Reputation: 1508
I am coding a method in python that by means of OpenCV, it processes some images from a camera and compares pixel by pixel that image to some parameters and, depending to these parameters, puts that pixel to zero. The piece of code which does that is the following:
while True:
ret, frame = cap.read() # retrieve image from the camera
for row in range(rows):
for col in range(cols):
b1 = (frame[row][col][:] < Nsigma2[row][col][:]).all();
b2 = (frame[row][col][:] > Psigma2[row][col][:]).all();
if not b1 and not b2:
frame[row][col][:] = [0,0,0];
cv.imshow('frame',frame) #show the processed image
if cv.waitKey(15) & 0xFF == ord('q'):
break
Besides correctness or not of the algorithm itself, is this the correct way to traverse and access numpy
matrices? But this is extremely slow.

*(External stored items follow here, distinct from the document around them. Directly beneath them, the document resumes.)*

theorem witness_RegisterClasses :
    (∃ r, exec (.regRead 0x1C []) State.reset = .next (State.reset.respond r)) ∧ (0x08 : BitVec 8) ≠ 0x1C ∧
      ∀ a ∈ ([0x00, 0x1F, 0x24, 0xFF] : List (BitVec 8)),
        a.toNat ∈ [0x00, 0x02, 0x03, 0x04, 0x05, 0x06, 0x07, 0x1D, 0x1E, 0x1F] ∨ 0x24 ≤ a.toNat :=
  ⟨⟨_, rfl⟩, by decide, by decide⟩

theorem witness_MemoryWritesStore :
    Memory.wf State.reset = true ∧ (16447 : BitVec 15).toNat < 16448 ∧ 16448 ≤ (16448 : BitVec 15).toNat := by decide

/-- The reset words, whose checks all pass, and words for each check that fails. -/
theorem witness_ConfigureStarts :
    (∃ c, checkConfig State.reset.words State.reset.preMem = .ok c) ∧
      checkConfig { CfgWords.reset with nPre := 0 } [] = .error .cfgBadPreamble := by
  refine ⟨?_, by decide +kernel⟩
  cases h : checkConfig State.reset.words State.reset.preMem with
  | ok c => exact ⟨c, rfl⟩
  | error c =>
    have h2 : (match checkConfig State.reset.words State.reset.preMem with | .ok _ => true | .error _ => false) = true :=
      by decide +kernel
    rw [h] at h2
    cases h2
theorem witness_ConfigureAccepts : ∃ c, checkConfig CfgWords.reset [] = .ok c := witness_ConfigureStarts.1
/-- The same with the reference from preamble memory: one entry, and no generator. -/
theorem witness_ConfigureAccepts_memory :
    (match checkConfig { CfgWords.reset with preSrc := 0 } [(0, ⟨Config.one, R.zero⟩)] with
      | .ok _ => true
      | .error _ => false) = true ∧
      cellsWf C.zero Config.nMax 0 [(0, ⟨Config.one, R.zero⟩)] = true := by decide +kernel
theorem witness_ConfigureLatches :
    (∃ c, checkConfig State.reset.words State.reset.preMem = .ok c) ∧
      ∃ t, exec (.configure []) State.reset = .next t := ⟨witness_ConfigureStarts.1, exec_total _ _⟩

theorem witness_ConfigureCheckOrder :
    ({ CfgWords.reset with nPre := 0 } : CfgWords).nPre = 0 ∧
      paramsOk { CfgWords.reset with kSps := 3 } = false ∧ CfgWords.reset.nPre ≠ 0 ∧ paramsOk CfgWords.reset = true ∧
      paramsOk { CfgWords.reset with preSrc := 0 } = true ∧
      normaliseRef (rawReference { CfgWords.reset with preSrc := 0 } []) = none ∧
      normaliseRef (rawReference CfgWords.reset []) ≠ none ∧
      6 < ({ CfgWords.reset with hdrMod := 7 } : CfgWords).hdrMod.toNat ∧ CfgWords.reset.hdrMod.toNat ≤ 6 ∧
      2 < ({ CfgWords.reset with hdrFec := 3 } : CfgWords).hdrFec.toNat % 256 ∧
      2 < ({ CfgWords.reset with hdrFec := 0x300 } : CfgWords).hdrFec.toNat / 256 ∧
      CfgWords.reset.hdrFec.toNat / 256 ≤ 2 ∧
      paramsOk { CfgWords.reset with preInit := BitVec.ofNat 32 (2 ^ CfgWords.reset.prePoly.toNat.log2) } = false := by
  decide +kernel

theorem witness_GeneratedReferenceExact : 1 ≤ 1024 ∧ 1024 ≤ Config.nMax := by decide
theorem witness_GeneratorRecurrence :
    1 ≤ 6 ∧ (2 ^ 6 ≤ (0x43 : Word).toNat ∧ (0x43 : Word).toNat < 2 ^ 7 ∧ (1 : Word).toNat < 2 ^ 6) ∧
      2 ^ 31 ≤ (0xFFFFFFFF : Word).toNat ∧ (0xFFFFFFFF : Word).toNat < 2 ^ 32 ∧ (0x7FFFFFFF : Word).toNat < 2 ^ 31 := by
  decide

theorem witness_ExactArithmetic :
    (0x7F7FFFFF : Fin 2139095041).val < 0x7F800000 ∧ 2 ^ 24 - 1 < 2 ^ 24 ∧ 0 < (1 : Fin 2139095041).val ∧
      0 < (0x7F800000 : Fin 2139095041).val ∧ (-4096 : Int).natAbs ≤ 4096 ∧ 12 ≤ 12 := by decide
/-- R12: `atan2(0, x)` is 0 at the least positive `x` and at infinity. -/
theorem test_atan2_zero :
    R.zero.atan2 (.num false 1) = R.zero ∧ R.zero.atan2 (.num false 0x7F800000) = R.zero := by decide +kernel
theorem witness_PackingRoundTrip :
    63 < 32 * ((([true] ++ List.replicate 32 false).length + 31) / 32) ∧ 7 < 4 * ((5 + 3) / 4) ∧
      32 ≤ 32 * ([0xFFFFFFFF] : List Word).length ∧ 31 < 32 ∧ 4 ≤ 4 * ([0xFFFFFFFF] : List Word).length ∧ 3 < 4 := by
  decide
/-- R85, by hand: 33 bits whose first and last are 1, and 5 bytes. -/
theorem test_packing :
    packBits ([true] ++ List.replicate 31 false ++ [true]) = [0x80000000, 0x80000000] ∧
      packBytes [1, 2, 3, 4, 5] = [0x01020304, 0x05000000] := by decide +kernel
/-- R152's guard: the least angle whose product with PHASE_SCALE is 2^62, and the largest finite one. -/
theorem witness_PhaseConversions :
    (0x4FC90FDA : Fin 2139095041).val < 0x4FC90FDB ∧ (0 : Fin 2139095041).val < 0x4FC90FDB ∧
    0x4FC90FDB ≤ (0x4FC90FDB : Fin 2139095041).val ∧ 0x4FC90FDB ≤ (0x7F7FFFFF : Fin 2139095041).val ∧
      (R.num false 0x4FC90FDB).mul Config.phaseScale = Config.twoPow62 := by decide +kernel

theorem witness_OscillatorMoves : ([0] : List Word).length ≠ 0 ∧ ([] : List Word).length ≠ 1 := by decide
theorem witness_NopDoesNothing :
    ([0] : List Word).length ≠ 0 ∧ (0xFFFFFF : BitVec 24) ≠ 0 ∧
      ({ State.reset with cmds := [⟨(0x00 : BitVec 8) ++ (1 : BitVec 24), []⟩] } : State).cmds =
        [⟨(0x00 : BitVec 8) ++ (1 : BitVec 24), []⟩] := ⟨by decide, by decide, rfl⟩
theorem witness_OscillatorWriters : ∃ t, exec (.regWrite 0x20 [0x3F000000]) State.reset = .next t := ⟨_, rfl⟩

theorem witness_PllIgnoresBadError :
    1 ≤ 16 ∧ Config.half.within R.zero Config.one = true ∧ (decR 0x40490FDC).within Config.negPi Config.pi = false ∧
      (decR 0x7FC00000).within Config.negPi Config.pi = false ∧ 16 ≤ Config.kMax := by decide

theorem witness_UnitRangeWrites :
    (decR 0x3F800000).ge R.zero = true ∧ (decR 0x3F800000).le Config.one = true ∧
      (decR 0x80000000).ge R.zero = true ∧ (decR 0x80000000).le Config.one = true ∧
      ((decR 0x3F800001).ge R.zero && (decR 0x3F800001).le Config.one) = false ∧
      ((decR 0x7FC00000).ge R.zero && (decR 0x7FC00000).le Config.one) = false := by decide

/-- The reset configuration is one that CONFIGURE accepts. -/
theorem cfgOk_reset : CfgOk Cfg.reset := by constructor <;> decide +kernel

I think that the slowest direction is the third component of the matrices, which I access in the inner loop, but I don't find any better way to do that. I am not very used to Python so, it is normal and expectable such an slow performance?
Upvotes: 4
Views: 153
Reputation: 67427
What's slowing you down is most likely looping, which is not one of Python strengths. I doubt memory access is relevant on top of that. You can vectorize your processing, and get it all done at once, letting numpy internally loop over the values. This three lines:
b1 = np.all(frame < NSigma2, axis=-1)
b2 = np.all(frame > PSigma2, axis=-1)
frame[~(b1 | b2)] = 0
could replace your 2 nested loops. You will not be able to see the image processed pixel by pixel, as you seem to be doing now, though.